Syntax
If we want to understand how it works, the best thing we can do is to realize that our input is being converted into MathML although it is not necessary to know MathML. I have based the syntax basically on common sense, it should not be hard for anyone, I’ve looked closely to maxima and maple’s syntax so they look very similar.
Here is a list of the available operators we have by now:
+ - * / : Addition, subtraction, multiplication and division.
^, **: Power, you can use them both. Also it is possible to use the unicode ˛ characters. Powers are one way to make roots too, you can do it like: a**(1/b)
-> : lambda. It’s the way to specify the bounded variable in a function.
x=a..b : This is used when we need to delimitate a range (bounded variable+uplimit+downlimit). This means that x goes from a to b.
() : It is used to specify a higher priority.

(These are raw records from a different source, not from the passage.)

-- ==== Sys2Proof/Tests/Slice0.lean ====
section
/-! SUPPORT. Tests of the model: each command once or twice on a small state, with values worked out from the spec's text and tables, and for every statement of the
certificates with hypotheses a state and operands that meet them. -/
namespace Sys2Proof.Tests
open Sys2Proof Sys2Proof.Machine
set_option Elab.async false

/-- A command answers a next state of which `p` holds. -/
def goes (o : Out) (p : State → Bool) : Bool :=
  match o with
  | .next t => p t
  | _ => false

/-- A command has no effect in a state. -/
def stops (o : Out) : Bool :=
  match o with
  | .refused (.notEnabled _) => true
  | _ => false

/-- An instruction in flight at index 5 of an engine: its unit and its word. -/
def ent (u : Unt) (w : Nat) : Entry :=
  { id := 0, eng := 0, idx := 5, word := BitVec.ofNat 128 w, unit := u, sr := Vector.replicate 32 0#64, tr := Vector.replicate 64 0#256, epoch := 0, granted := false
    reserved := false, operands := [], raw := [], done := false, code := .ok, detail := 0, writes := [], cap := none, wrote := false, completed := false
    gen := none, sent := false }

/-- The bundles of column 0, calibrated to tap 31 at step 7, the step after reset. -/
def tapped (s : State) : State := { s with taps := (List.range 112).map fun n => (8 * n + 7, 32) }

/-- The block in service with column 0 calibrated, engine 0 in RUN and these instructions in flight. -/
def inRun (l : List Entry) : State :=
  let s := ((tapped State.reset).put F.ENG_STATUS.state 1 0).put F.AON_STATUS.stage 12
  s.setEng 0 { Engine.fresh with inflight := l }

/-! ## The sequencer (R113, R122-R124, R127-R131, R136, R140, R143) -/

/-- S registers of an entry: S1 = 5, S2 = 2^32, S4 = -8. -/
def sr : Vector Word 32 := ((((Vector.replicate 32 0#64).set 1 5#64).set 2 0x100000000#64).set 4 0xFFFFFFFFFFFFFFF8#64)

/-- An instruction of the sequencer in flight, with those registers copied. -/
def seqE (w : Nat) : Entry := { ent .seq w with sr := sr }

/-- S3 := S1 + 7; S3 := S4 shifted right by 1 with its sign; P2 := S4 < S1, signed and unsigned. -/
def alu : Entry := seqE (0x09 + 3 * 2 ^ 20 + 1 * 2 ^ 25 + 1 * 2 ^ 35 + 7 * 2 ^ 36)
def sar : Entry := seqE (0x09 + 8 * 2 ^ 16 + 3 * 2 ^ 20 + 4 * 2 ^ 25 + 1 * 2 ^ 35 + 1 * 2 ^ 36)
def cmp (cond : Nat) : Entry := seqE (0x0A + 2 * 2 ^ 16 + cond * 2 ^ 19 + 4 * 2 ^ 22 + 1 * 2 ^ 27)

theorem test_scalar_hypotheses : Executes (inRun [seqE 0x00]) 0 0x00 (seqE 0x00) ∧ Executes (inRun [seqE 0x08]) 0 0x08 (seqE 0x08) ∧ Executes (inRun [alu]) 0 0x09 alu ∧
    Executes (inRun [cmp 2]) 0 0x0A (cmp 2) ∧ Executes (inRun [seqE 0x0B]) 0 0x0B (seqE 0x0B) ∧ Executes (inRun [seqE 0x0C]) 0 0x0C (seqE 0x0C) ∧
    Executes (inRun [seqE 0x91]) 0 0x91 (seqE 0x91) := by
  refine ⟨?_, ?_, ?_, ?_, ?_, ?_, ?_⟩ <;> exact ⟨by decide +kernel, by decide +kernel⟩

theorem test_ctlNop : goes (exec (.ctlNop 0) (inRun [seqE 0x00])) (fun t => ((t.eng 0).inflight.map Entry.completed) == [true]) = true := by decide +kernel
theorem test_ctlSets : goes (exec (.ctlSets 0) (inRun [seqE (0x08 + 31 * 2 ^ 16 + 0xFEDCBA9876543210 * 2 ^ 21)])) (fun t => sGet (t.eng 0).s 31 == 0xFEDCBA9876543210#64) = true := by decide +kernel
theorem test_ctlAlu_add : goes (exec (.ctlAlu 0) (inRun [alu])) (fun t => sGet (t.eng 0).s 3 == 12#64) = true := by decide +kernel
theorem test_ctlAlu_sar : goes (exec (.ctlAlu 0) (inRun [sar])) (fun t => sGet (t.eng 0).s 3 == 0xFFFFFFFFFFFFFFFC#64) = true := by decide +kernel
theorem test_ctlCmp_signed : goes (exec (.ctlCmp 0) (inRun [cmp 2])) (fun t => pGet (t.eng 0).p 2) = true := by decide +kernel
theorem test_ctlCmp_unsigned : goes (exec (.ctlCmp 0) (inRun [cmp 4])) (fun t => !pGet (t.eng 0).p 2) = true := by decide +kernel
theorem test_ctlTset : goes (exec (.ctlTset 0) (inRun [seqE (0x0B + 9 * 2 ^ 16 + 3 * 2 ^ 22 + 1 * 2 ^ 24)])) (fun t => (tGet (t.eng 0).t 9).toNat == 5 * 2 ^ 192) = true := by decide +kernel
theorem test_ctlTadv : goes (exec (.ctlTadv 0) (inRun [seqE (0x0C + 9 * 2 ^ 16 + 1 * 2 ^ 27 + 0xFFFFFFFF * 2 ^ 28)])) (fun t => (tGet (t.eng 0).t 9).toNat == 2 ^ 64 - 1) = true := by decide +kernel
theorem test_cfgGet : goes (exec (.cfgGet 0) (inRun [seqE (0x91 + 1 * 2 ^ 16 + 6 * 2 ^ 19)])) (fun t => sGet (t.eng 0).s 6 == 1000#64) = true := by decide +kernel

/-- A loop of three from S-free counts, of no iteration, of S2 = 2^32, and its end at index 5. -/
def loopE (n : Nat) : Entry := seqE (0x02 + 1 * 2 ^ 16 + 5 * 2 ^ 18 + n * 2 ^ 38)
def loopS : Entry := seqE (0x02 + 1 * 2 ^ 16 + 5 * 2 ^ 18 + 2 * 2 ^ 32 + 1 * 2 ^ 37)
def inLoop (n stop : Nat) : State :=
  let s := inRun [seqE (0x03 + 1 * 2 ^ 16)]
  s.setEng 0 { s.eng 0 with l := (s.eng 0).l.set 1 ⟨n, 2, stop⟩ }

theorem test_control_hypotheses : Executes (inRun [seqE 0x01]) 0 0x01 (seqE 0x01) ∧ Executes (inRun [loopE 3]) 0 0x02 (loopE 3) ∧ Executes (inRun [loopS]) 0 0x02 loopS ∧
    Executes (inLoop 2 5) 0 0x03 (seqE (0x03 + 1 * 2 ^ 16)) ∧ Executes (inRun [seqE 0x04]) 0 0x04 (seqE 0x04) ∧ Executes (inRun [seqE 0x05]) 0 0x05 (seqE 0x05) ∧
    Executes (inRun [seqE 0x90]) 0 0x90 (seqE 0x90) ∧ Executes (inRun [seqE 0x07]) 0 0x07 (seqE 0x07) := by
  refine ⟨?_, ?_, ?_, ?_, ?_, ?_, ?_, ?_⟩ <;> exact ⟨by decide +kernel, by decide +kernel⟩

theorem test_ctlBr : goes (exec (.ctlBr 0) (inRun [seqE (0x01 + 16383 * 2 ^ 16)])) (fun t => t.get F.ENG_STATUS.pc 0 == 16383 && !(t.eng 0).beyond) = true := by decide +kernel
theorem test_ctlLoop_enters : goes (exec (.ctlLoop 0) (inRun [loopE 3])) (fun t => (t.eng 0).l[1] == ⟨3, 6, 5⟩ && t.get F.ENG_STATUS.pc 0 == 6) = true := by decide +kernel
theorem test_ctlLoop_denies : goes (exec (.ctlLoop 0) (inRun [loopS])) (fun t => ((t.eng 0).inflight.map Entry.code) == [.accessDenied] && t.get F.ENG_STATUS.pc 0 == 6) = true := by decide +kernel
theorem test_ctlEndl_returns : goes (exec (.ctlEndl 0) (inLoop 2 5)) (fun t => t.get F.ENG_STATUS.pc 0 == 2 && (t.eng 0).l[1].count == 1) = true := by decide +kernel
theorem test_ctlEndl_other_end : goes (exec (.ctlEndl 0) (inLoop 2 7)) (fun t => ((t.eng 0).inflight.map Entry.code) == [.accessDenied]) = true := by decide +kernel
theorem test_ctlYield : goes (exec (.ctlYield 0) (inRun [seqE (0x04 + 77 * 2 ^ 16)])) (fun t => (t.eng 0).yieldAt == none) = true := by decide +kernel
theorem test_ctlPhase : goes (exec (.ctlPhase 0) (inRun [seqE (0x05 + 3 * 2 ^ 16 + 10 * 2 ^ 18 + 9 * 2 ^ 26)])) (fun t => t.hints[0] == ⟨none, some ⟨3, 10, 9, 0⟩⟩) = true := by decide +kernel
theorem test_cfgSet_zero_is_thousand : goes (exec (.cfgSet 0) (inRun [seqE (0x90 + 1 * 2 ^ 16)])) (fun t => (t.eng 0).cfg[1] == 1000#64) = true := by decide +kernel
theorem test_cfgSet_denies : goes (exec (.cfgSet 0) (inRun [seqE (0x90 + 1 * 2 ^ 16 + 2 * 2 ^ 19)])) (fun t => ((t.eng 0).inflight.map Entry.code) == [.accessDenied]) = true := by decide +kernel
theorem test_ctlHalt : goes (exec (.ctlHalt 0) (inRun [seqE 0x07])) (fun t => t.engState 0 == 6 && t.outbox == [.engineSignal 0 6]) = true := by decide +kernel
theorem test_ctlHalt_failure : goes (exec (.ctlHalt 0) (let s := inRun [seqE 0x07]; s.setEng 0 { s.eng 0 with fails := [.unmapped] })) (fun t => ((t.eng 0).inflight.map Entry.code) == [.unmapped] && (t.eng 0).fails == []) = true := by decide +kernel

/-! ## Issue, completion, retirement -/

/-- Engine 0 in RUN at index `pc` with a word of its instruction memory there. -/
def toIssue (pc w : Nat) : State :=
  let s := (inRun []).put F.ENG_STATUS.pc pc 0
  s.setEng 0 { s.eng 0 with imem := [(pc, BitVec.ofNat 128 w)] }

theorem test_mayIssue : MayIssue (toIssue 16383 0x00) 0 :=
  ⟨by decide +kernel, by decide +kernel, by decide +kernel, by decide +kernel, by decide +kernel, by decide +kernel, by decide +kernel, by decide +kernel⟩
theorem test_issue_last_index : goes (exec (.instructionIssue 0 false) (toIssue 16383 0x00)) (fun t => (t.eng 0).beyond && t.get F.ENG_STATUS.pc 0 == 16383 && (t.eng 0).inflight.length == 1) = true := by decide +kernel
theorem test_issue_beyond : goes (exec (.instructionIssue 0 false) (let s := toIssue 5 0; s.setEng 0 { s.eng 0 with beyond := true })) (fun t => (t.eng 0).bound.isSome && (t.eng 0).boundFetch) = true := by decide +kernel
theorem test_issue_parity : goes (exec (.instructionIssue 0 true) (toIssue 5 0x1000)) (fun t => (t.eng 0).bound.isSome) = true := by decide +kernel
/-- Predicate 0 reads 1: negated, the instruction is skipped. -/
theorem test_issue_skips : goes (exec (.instructionIssue 0 false) (toIssue 5 (0x01 + 2 ^ 11))) (fun t => ((t.eng 0).inflight.map Entry.completed) == [true] && t.get F.ENG_STATUS.pc 0 == 6) = true := by decide +kernel
/-- Reserved bit 127 of a CTL.NOP. -/
theorem test_issue_refuses : goes (exec (.instructionIssue 0 false) (toIssue 5 (2 ^ 127))) (fun t => ((t.eng 0).inflight.map Entry.code) == [.accessDenied]) = true := by decide +kernel
/-- A load of pages 15 and 16, of no page, and of the page of the load itself are refused as they issue; one of page 15 issues. -/
theorem test_issue_pages : [(15, 2), (1, 0), (0, 1)].all (fun p => goes (exec (.instructionIssue 0 false) (toIssue 5 (0x06 + p.1 * 2 ^ 21 + p.2 * 2 ^ 25))) (fun t => ((t.eng 0).inflight.map Entry.code) == [.accessDenied])) &&
    goes (exec (.instructionIssue 0 false) (toIssue 5 (0x06 + 15 * 2 ^ 21 + 1 * 2 ^ 25))) (fun t => ((t.eng 0).inflight.map Entry.code) == [.ok]) = true := by decide +kernel

/-- A vector instruction that is done, with a result of one byte at address 64. -/
def doneE (c : Code) (catch_ : Nat) : Entry := { ent .vector (0x20 + catch_ * 2 ^ 12) with done := true, code := c, writes := [(64, [1#8])] }

theorem test_complete_releases : goes (exec (.instructionComplete 0 0) (inRun [doneE .ok 0])) (fun t => (t.eng 0).drains.length == 1 && ((t.eng 0).inflight.map Entry.completed) == [true]) = true := by decide +kernel
theorem test_complete_discards : goes (exec (.instructionComplete 0 0) (inRun [doneE .dataErr 0])) (fun t => (t.eng 0).drains == [] && ((t.eng 0).inflight.map Entry.writes) == [[]]) = true := by decide +kernel
theorem test_retire_ok_catch : goes (exec (.instructionRetire 0) (inRun [{ doneE .ok 1 with completed := true }])) (fun t => (t.eng 0).inflight == [] && !pGet (t.eng 0).p 7) = true := by decide +kernel
theorem test_retire_catches : goes (exec (.instructionRetire 0) (inRun [{ doneE .dataErr 1 with completed := true }])) (fun t => pGet (t.eng 0).p 7 && (sGet (t.eng 0).s 31).toNat % 16 == 1) = true := by decide +kernel
theorem test_retire_faults : goes (exec (.instructionRetire 0) (inRun [{ doneE .dataErr 0 with completed := true }])) (fun t => (t.eng 0).bound.isSome) = true := by decide +kernel
theorem test_retire_cancelling : goes (exec (.instructionRetire 0) ((inRun [{ doneE .dataErr 0 with completed := true }]).put F.ENG_STATUS.state 4 0)) (fun t => (t.eng 0).bound == none && (t.eng 0).inflight == []) = true := by decide +kernel
theorem test_enterFaulted : goes (exec (.enterFaulted 0) (let s := inRun []; s.setEng 0 { s.eng 0 with bound := some 0x51#64 })) (fun t => t.engState 0 == 5 && t.reg R.ENG_FAULT 0 == 0x51 && t.get F.ENG_STATUS.last_code 0 == 1 && t.outbox == [.engineSignal 0 5]) = true := by decide +kernel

abc(params) : Functions. When the parser finds a function, it checks if abc is an operator. If it is, it will be treated as an operator, if it is not, it will be treated as a user function.
:= : Definition. It is used to define a variable value. You can do things like x:=3, x:=y being y defined or not or perimeter:=r->2*pi*r.
? : Piecewise condition definition. Piecewise is the way we can define conditional operations in KAlgebra. If we introduce the condition before the '?' it will use this condition only if it is true, if it finds a '?' without any condition, it will enter in the last instance. Example: piecewise { eq(x,0) ? 0, eq(x,1) ? x+1, ? x**2 }
{ } : MathML container. It can be used to define a container. Mainly useful for working with piecewise.
Now you could ask me, why should the user mind about MathML? That’s easy. With this, we can operate with functions like cos(), sin(), any other trigonometrical functions, sum() or product(). It does not matter what kind it is. We can use plus(), times() and everything which has its operator. Boolean functions are implemented as well, so we can do something like or(1,0,0,0,0).